We went to our second ALS Clinic in Pittsburgh PA today. Once again there was no respiratory therapist present. argh. I had called several times to ensure that one would be present to check T's breathing levels since we are going to Cleveland a week from tomorrow for an all day assessment of his ability to handle a Diaphragm Pacer System.

We will be meeting with Dr. Onders, one of the originators of the DPS so I know we will be in good hands.

T's breathing has taken a turn for the worse since our last Clinic visit 3 months ago... Although thin, his little body still has good muscles and no paralysis nor trouble eating or swallowing other than appetite challenges.

When I had a moment alone with our Neurologist, I finally got up the nerve to ask: "
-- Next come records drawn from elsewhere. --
-- ==== Sys2Proof/Machine/RegRead.lean ====
section
/-!
DEFINITION. What a read of a register returns: the word held, with the status fields that follow the machine's state
(R12, R14 and the register tables of every block).
-/
namespace Sys2Proof.Machine

open Sys2Proof

/-- Lane core `n` of a tile. -/
def Tile.lane (t : Tile) (n : Nat) : LaneCore := kvGet LaneCore.reset t.lanes n

/-- Whether a tile is in cluster mode (05, LC_CFG). -/
def Tile.cluster (t : Tile) : Bool := bit (RegFile.get tileRows t.regs regLcCfg) 0

/-- The number of fault records that a tile holds; in cluster mode each medium core counts once (LC_STATUS.FAULTS). -/
def Tile.faultCount (t : Tile) : Nat :=
  (t.lanes.filter (fun p => p.2.frec.valid && (!t.cluster || p.1 % 16 == 0))).length

/-- The power state of a visible bank (03, R65 to R67). -/
def Tile.bank (t : Tile) (b : Nat) : BankSt := kvGet BankSt.on t.banks b

/-- The bytes of a completion record (Table 12.6). -/
def CRec.bytes (r : CRec) : List Byte :=
  leBytes 4 (r.handle % 2 ^ 20 + b2n r.valid * 2 ^ 31) ++ leBytes 1 r.status.toNat ++ leBytes 1 r.kind ++ leBytes 2 0
    ++ leBytes 4 r.progress ++ leBytes 4 r.aon

/-- Queue size of a unit (R105; R281 for the channel transactions): 64, 64, 16, 2, 64. -/
def unitSlots (u : Nat) : Nat :=
  if u = 0 then 64 else if u = 1 then 64 else if u = 2 then 16 else if u = 3 then 2 else if u = 4 then 64 else 0

/-- Slot `n` of unit `u` of a tile. -/
def Tile.slot (t : Tile) (u n : Nat) : Slot := kvGet Slot.reset t.slots (256 * u + n)

/-- A 32-bit word of a byte record. -/
def recWord (bs : List Byte) (w : Nat) : Word := BitVec.ofNat 32 (fieldAt bs (4 * w) 4)

/-- Slot count of a Bolt, by its configuration word (R69, R70). -/
def boltSlots (cfg : Word) : Nat := 2 ^ (fld cfg 8 4 - fld cfg 30 26)

/-- The live grants of a tile. -/
def Tile.liveGrants (t : Tile) : Nat := (t.grants.filter (fun p => p.2.live)).length

/-- The bytes of an error log entry (Table 18.2). -/
def LogEnt.bytes (e : LogEnt) : List Byte :=
  leBytes 4 e.seq ++ leBytes 1 e.cls ++ leBytes 1 e.unitKind ++ leBytes 2 e.pt ++ leBytes 8 e.aon ++ leBytes 4 e.unit
    ++ leBytes 1 e.status.toNat ++ leBytes 1 e.outcome ++ leBytes 2 e.ceWin ++ leBytes 8 e.detail

/-- The words of a Sketchbook record (Table 18.4). -/
def SkbRec.bytes (r : SkbRec) : List Byte :=
  leBytes 4 r.header.toNat ++ leBytes 4 r.seq ++ leBytes 6 r.aon ++ leBytes 2 r.cycle
    ++ (r.words.map (fun w => leBytes 4 w.toNat)).flatten

/-- A word of the records of a recorder, with the page in force (R442). -/
def readRecord (r : Recorder) (page off : Nat) : Word :=
  match kvFind r.recs (512 * page + (off - 0xF0C8000) / 64) with
  | some x => recWord x.bytes (((off - 0xF0C8000) % 64) / 4)
  | none => 0

/-! ### The blocks of a tile -/

/-- LC block (05): the run, stop and fault bits and the fault records. -/
def readLc (t : Tile) (off : Nat) (w : Word) : Word :=
  if regLcRun 0 ≤ off ∧ off < regLcRun 8 then
    bits32 (fun i => (t.lane (32 * ((off - regLcRun 0) / 4) + i)).st == .running)
  else if regLcStopped 0 ≤ off ∧ off < regLcStopped 8 then
    bits32 (fun i => (t.lane (32 * ((off - regLcStopped 0) / 4) + i)).st == .stopped)
  else if regLcFault 0 ≤ off ∧ off < regLcFault 8 then
    bits32 (fun i => (t.lane (32 * ((off - regLcFault 0) / 4) + i)).frec.valid)
  else if off = regLcStatus then setFld w 9 1 t.faultCount
  else if 0xF021000 ≤ off ∧ off < 0xF022000 then
    let r := (t.lane ((off - 0xF021000) / 16)).frec
    match (off % 16) / 4 with
    | 0 => BitVec.ofNat 32 (r.cause.toNat + r.status.toNat * 2 ^ 8 + r.slice.toNat * 2 ^ 16 + b2n r.valid * 2 ^ 31)
    | 1 => r.pc
    | 2 => r.info
    | _ => 0
  else w

/-- MEM block (03): bank power, grants, and the status of Bolts. -/
def readMem (s : State) (lt : Nat) (off : Nat) (w : Word) : Word :=
  let t := s.tile lt
  if off = regMemPwrOn0 then bits32 (fun i => t.bank i == .on || t.bank i == .draining)
  else if off = regMemPwrOn1 then bits32 (fun i => t.bank (32 + i) == .on || t.bank (32 + i) == .draining)
  else if off = regMemPwrStatus then
    setBit w 8 ((List.range 64).any (fun b => t.bank b == .draining || t.bank b == .ramping))
  else if off = regMemRemap then
    let f := fun sp => ((List.range 64).find? (fun b => physBank s lt b == sp)).getD 0x7F
    BitVec.ofNat 32 (f 64 + f 65 * 2 ^ 8)
  else if off = regMemCreditStatus then setFld w 9 0 t.liveGrants
  else if 0xF031000 ≤ off ∧ off < 0xF031800 then
    let b := (off - 0xF031000) / 32
    let cfg := s.treg lt (regBoltCfg b)
    if off = regBoltGranted b then setFld w 26 20 (kvGet [] t.window b).length
    else if off = regBoltStatus b then
      let h := s.tfld lt (regBoltHead b) 19 0
      let c := s.tfld lt (regBoltCommit b) 19 0
      let r := s.tfld lt (regBoltReserve b) 19 0
      let m := 2 * boltSlots cfg
      setBit (setBit w 0 (h == c)) 1 ((r + m - h % m) % m == boltSlots cfg)
    else w
  else w

/-- DMA block (12): items queued and running, and the slot tables. -/
def readDma (t : Tile) (off : Nat) (w : Word) : Word :=
  if off = regDmaStatus then
    setFld (setFld w 6 0 (t.dma.filter (fun i => !i.running)).length) 10 7 (t.dma.filter (fun i => i.running)).length
  else if 0xF048000 ≤ off ∧ off < 0xF04D000 then
    let u := (off - 0xF048000) / 0x1000
    let n := (off % 0x1000) / 16
    if n < unitSlots u then recWord (t.slot u n).crec.bytes ((off % 16) / 4) else 0
  else w

/-- PWR block of a tile (16): the activity counters of Table 16.1, 64 bits each. -/
def readPwr (t : Tile) (off : Nat) (w : Word) : Word :=
  if regPwrCnt 0 ≤ off ∧ off < regPwrCnt 16 then
    wordAt (kvGet 0 t.counters ((off - regPwrCnt 0) / 8)) (((off - regPwrCnt 0) % 8) / 4)
  else w

/-- ME block (06, R169): the engine's queue, buffers and the item that issues rows. -/
def readMe (t : Tile) (off : Nat) (w : Word) : Word :=
  let m := t.me
  if off = regMeStatus then
    setBit (setBit (setBit (setBit (setFld w 6 0 m.items.length) 7 (m.items.any (fun i => i.started))) 8 m.buf0.valid) 9 m.buf1.valid) 10
      (m.active.num == 1)
  else if off = regMeRate then setFld w 6 0 (min (fld w 14 8) (fld w 22 16))
  else if off = regMeCur then
    match m.items.find? (fun i => i.started && i.plane.isSome && decide (i.issued < i.rows)) with
    | some i => BitVec.ofNat 32 (i.slot + i.issued * 2 ^ 8 + 2 ^ 31)
    | none => 0
  else w

/-- RTU block (08, R226). -/
def readRtu (t : Tile) (off : Nat) (w : Word) : Word :=
  if off = regRtuStatus then
    setFld (setBit (setFld w 4 0 (t.rtu.filter (fun i => !i.running)).length) 5 (t.rtu.any (fun i => i.running))) 14 8
      ((t.rtu.map (fun i => i.flying.length)).foldl (· + ·) 0)
  else w

/-- A slot of the Sketch store. -/
def SkStore.slot (k : SkStore) (n : Nat) : SkSlot := kvGet SkSlot.empty k.slots n

/-- CODE_KIB of a slot's image (09, Table 9.1). -/
def SkSlot.codeKib (x : SkSlot) : Nat := if x.st = 0 then 0 else fieldAt x.image 0x0C 1

/-- The tokens that a slot holds in queues and spill Bolts. -/
def SkSlot.tokens (x : SkSlot) : Nat :=
  ((x.queues.map (fun p => p.2.length)) ++ (x.spilled.map (fun p => p.2.length))).foldl (· + ·) 0

/-- SK block (09, R256). -/
def readSk (t : Tile) (off : Nat) (w : Word) : Word :=
  let k := t.sk
  if off = regSkState then
    let a := k.active.getD 0
    let w1 := (List.range 4).foldl (fun w n => setFld w (2 * n + 5) (2 * n + 4) (k.slot n).st) (0 : Word)
    let w2 := setFld (setBit (setFld w1 1 0 a) 2 k.active.isSome) 14 12
      (((List.range 4).map (fun n => (k.slot n).codeKib)).foldl (· + ·) 0)
    setFld (setBit w2 16 k.trigHeld.isSome) 18 17 (k.trigHeld.getD (0, 0, 0)).2.1
  else if regSkSlot 0 ≤ off ∧ off < regSkSlot 4 then
    let x := k.slot ((off - regSkSlot 0) / 4)
    BitVec.ofNat 32 (min x.tokens (2 ^ 24 - 1) + x.gen.toNat * 2 ^ 24)
  else if regSkHistWord 0 ≤ off ∧ off < regSkHistWord 4096 then
    let n := (off - regSkHistWord 0) / 2
    BitVec.ofNat 32 (kvGet 0 k.hist n + kvGet 0 k.hist (n + 1) * 2 ^ 16)
  else w

/-- What a read of tile `lt` at register offset `off` returns. -/
def tileRead (s : State) (lt off : Nat) : Word :=
  let w := s.treg lt off
  let t := s.tile lt
  match off / 0x10000 with
  | 0xF01 => readMe t off w
  | 0xF02 => readLc t off w
  | 0xF03 => readMem s lt off w
  | 0xF04 => readDma t off w
  | 0xF0C => if 0xF0C8000 ≤ off then readRecord t.recorder 0 off else w
  | 0xF0A => readPwr t off w
  | 0xF08 => if off = regMeshStatus then meshStatus s lt else if off = regMeshLinks then meshLinks s lt
    else if regMeshRedDecl 0 ≤ off ∧ off < regMeshRedDecl 64 then s.mreg off else w
  | 0xF0E => readRtu t off w
  | 0xF07 => readSk t off w
  | _ => w

/-- A word of an error log (R428). -/
def readLog (log : KV LogEnt) (off : Nat) : Word :=
  match kvFind log ((off - 0xF0B1000) / 32) with
  | some e => recWord e.bytes ((off % 32) / 4)
  | none => 0

/-- What a read of field controller `f` at register offset `off` returns. -/
def fcRead (s : State) (f off : Nat) : Word :=
  let w := s.freg f off
  let c := s.fc f
  match off / 0x10000 with
  | 0xF0B =>
    if 0xF0B1000 ≤ off ∧ off < 0xF0B1000 + 32 * 64 then readLog c.log off
    else if off = regRasStStatus then
      setFld (setBit (setFld w 4 0 (c.tests.filter (fun j => !j.running && !j.deferred)).length) 5
        (c.tests.any (fun j => j.running))) 24 16 c.history.length
    else w
  | 0xF0C => if 0xF0C8000 ≤ off then readRecord c.recorder 0 off else w
  | 0xF0A => if upperField (regionOfField f) = f ∨ regPwrTemp 0 ≤ off ∧ off < regPwrTemp 16 then w else 0
  | 0xF10 => if off = regFabPortCfg 0 ∨ off = regFabPortCfg 1 then
      setBit w 1 (s.fab.routes.any (fun t => nbit t.dateline (2 * f + (off - regFabPortCfg 0) / 64))) else w
  | 0xF08 => if off = regStudyDrop then setFld w 20 16 (kvGet Region.reset s.regions (regionOfField f)).samples.length else w
  | _ => w

/-- Fabric ports in state UP (14, FAB_STATUS). -/
def portsUp (s : State) : Nat := (List.range 120).countP (fun p => s.ffld (p / 2) (regFabPortStatus (p % 2)) 2 0 == 3)

/-- MGT block (02, R53; 20, R481): the map in effect and its tests. PORTS_DOWN counts the ports that entries in effect take down, and no others
(DESIGN CHOICE, log entry 54). -/
def readMgt (s : State) (off : Nat) (w : Word) : Word :=
  let g := s.gesso
  let pend := g.entries.countP (fun e => e.pending)
  if off = regMgtGessoStatus then
    BitVec.ofNat 32 ((if g.valid then ltCount s else 0) + gessoState s * 2 ^ 11 + b2n (0 < pend) * 2 ^ 13 + b2n g.factoryOnly * 2 ^ 14 +
      b2n g.valid * 2 ^ 15 + (if g.valid then (List.range 120).countP (portMapped s) else 0) * 2 ^ 16)
  else if off = regMgtGessoGen then BitVec.ofNat 32 g.generation
  else if off = regMgtGessoCtrl then setFld (setBit w 1 g.fullBusy) 31 16 pend
  else if regMgtRegionTiles 0 ≤ off ∧ off < regMgtRegionTiles 8 ∧ g.valid = true then
    let n := off - regMgtRegionTiles 0
    BitVec.ofNat 32 (g.counts.getD n 0 + g.counts.getD (n + 1) 0 * 2 ^ 8 + g.counts.getD (n + 2) 0 * 2 ^ 16 + g.counts.getD (n + 3) 0 * 2 ^ 24)
  else w

/-- FAB block of the Management Complex (14, R379): the ID, the table in effect, the transactions outstanding. -/
def readFab (s : State) (off : Nat) (w : Word) : Word :=
  if off = regFabId then BitVec.ofNat 32 (s.moduleId.getD 0 % 2 ^ 16 + b2n s.moduleId.isSome * 2 ^ 16)
  else if off = regFabStatus then
    BitVec.ofNat 32 (portsUp s + b2n s.fab.routes.isSome * 2 ^ 7 + b2n s.fab.swapping * 2 ^ 8 + (s.fab.routes.map (fun t => t.version)).getD 0 % 2 ^ 16 * 2 ^ 16)
  else if off = regFabXact then
    BitVec.ofNat 32 (((List.range 1320).map (fun lt => s.mfld (regFabUse lt) 16 0)).foldl (· + ·) 0)
  else w

/-- CLK block (17, R424): the AON count, its high word as latched. -/
def readClk (s : State) (off : Nat) (w : Word) : Word :=
  if off = regClkAonLo then wordAt s.aon 0 else if off = regClkAonHi then s.sec.aonHi else w

/-- SEC block (19, R463). -/
def readSec (s : State) (off : Nat) (w : Word) : Word :=
  if off = regSecStatus then
    setFld (setBit (setBit (setBit w 2 s.sec.policy) 3 (!s.sec.isk.isEmpty)) 5 Config.pqRequired) 7 6 (s.flash.owners.length - 1)
  else if off = regSecUnlockCtrLo then wordAt s.sec.unlockCtr.toNat 0
  else if off = regSecUnlockCtrHi then s.sec.unlockHi
  else w

/-- HOST block (20, R481): QPs and streams of a port. Each stream takes one QP. -/
def readHost (s : State) (off : Nat) (w : Word) : Word :=
  if off = regHostPortStatus 0 ∨ off = regHostPortStatus 1 then
    let n := s.mgt.streams.countP (fun p => regHostPortStatus p.2.port == off)
    setFld (setFld w 12 4 n) 24 16 n
  else w

/-- What a read of the Management Complex at register offset `off` returns. -/
def mcRead (s : State) (off : Nat) : Word :=
  let w := s.mreg off
  match off / 0x10000 with
  | 0xF0B => if 0xF0B1000 ≤ off ∧ off < 0xF0B1000 + 32 * 1024 then readLog s.mc.log off else w
  | 0xF0C => if 0xF0C8000 ≤ off then readRecord s.mc.recorder (s.mfld regSkbCfg 3 1) off else w
  | 0xF09 =>
    let o := kvGet SyncObj.unused s.objs (s.mfld regSyncObjSel 13 0)
    if off = regSyncObjState then BitVec.ofNat 32 (o.count % 2 ^ 21 + b2n o.stale * 2 ^ 21 + b2n o.broken * 2 ^ 22)
    else if off = regSyncObjValue then o.value
    else w
  | 0xF00 => readMgt s off w
  | 0xF10 => readFab s off w
  | 0xF11 => readClk s off w
  | 0xF12 => readSec s off w
  | 0xF13 => readHost s off w
  | _ => w

/-! ### Selectors -/

/-- Where a selector of a module address leads (R16, Table 0.4). -/
inductive Target where
  | tile (lt : Nat)
  | fc (f : Nat)
  | mc
deriving DecidableEq, Repr

/-- The target of a selector; none where it is reserved, or where it names the Management Complex that is not active
(R16, R17, R51). -/
def targetOf (s : State) (sel : Nat) : Option Target :=
  if sel < ltCount s then some (.tile sel)
  else if 0x800 ≤ sel ∧ sel ≤ 0x83B then some (.fc (sel - 0x800))
  else if sel = 0xC00 then some .mc
  else if sel = 0xC01 then (if mcIsB s then none else some .mc)
  else if sel = 0xC02 then (if mcIsB s then some .mc else none)
  else none

/-- Whether a register block exists at offset `off` under a target (R16, Table 0.4). -/
def blockExists (tg : Target) (off : Nat) : Bool :=
  let b := off / 0x10000
  match tg with
  | .tile _ => 0xF00 ≤ b && b ≤ 0xF0E
  | .fc f => b == 0xF0A || b == 0xF0B || b == 0xF0C || b == 0xF10 || (b == 0xF08 && upperField (regionOfField f) == f)
  | .mc => b == 0xF00 || b == 0xF09 || b == 0xF0A || b == 0xF0B || b == 0xF0C || b == 0xF10 || b == 0xF11 || b == 0xF12
      || b == 0xF13

/-- What a read of a register of a target returns, without the side effects that a few reads have. -/
def regRead (s : State) (tg : Target) (off : Nat) : Word :=
  match tg with
  | .tile lt => tileRead s lt off
  | .fc f => fcRead s f off
  | .mc => mcRead s off

end Sys2Proof.Machine
end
What is my sweetheart's prognosis?"

Knowing how well some people respond to the DPS and that a good quality of life can be extended for 15 or more months... some say longer. - I was shocked to hear him say, "Well his respiratory problems are 'dicey' so I would say a year and then we will put him in hospice."

OMG>:shock::shock::shock::shock: OMG!

We were just diagnosed this past Spring '14 - and I had read 2-5 years.... looks like that may not be so.

Don't have a special question - just needed to reach out and .... hear whatever anyone may have to say. I don't know what to think - can't think.... Guess I was in a bit of denial even tho' I'm basically a realist. (I did not tell my husband...)

I feel lost. Wanna have a good stiff drink and a pack of smokes! (darn = why did I give up all my favorite things over the years?). May have to start both again to get through this.

ok - enough. thanks if you read this.

xoxox - Nancy
 
I am sorry. Very tough day!
I am sure your neurologist was giving his best and expert opinion. And likely he has seen a lot. But none of us know how our progression will go the old saying is " start fast, finish fast" but not everyone follows that path. Some have periods where they stabilize for a bit. All we can do is take each day and even while planning ahead do not dwell on what is to come. Live each day because anything can happen tomorrow.
Very best of luck with Dr Onders. I hope you find he is a candidate for DPS. Even though there was no RT they must have been able to do testing with the handhelds? Did you get any numbers?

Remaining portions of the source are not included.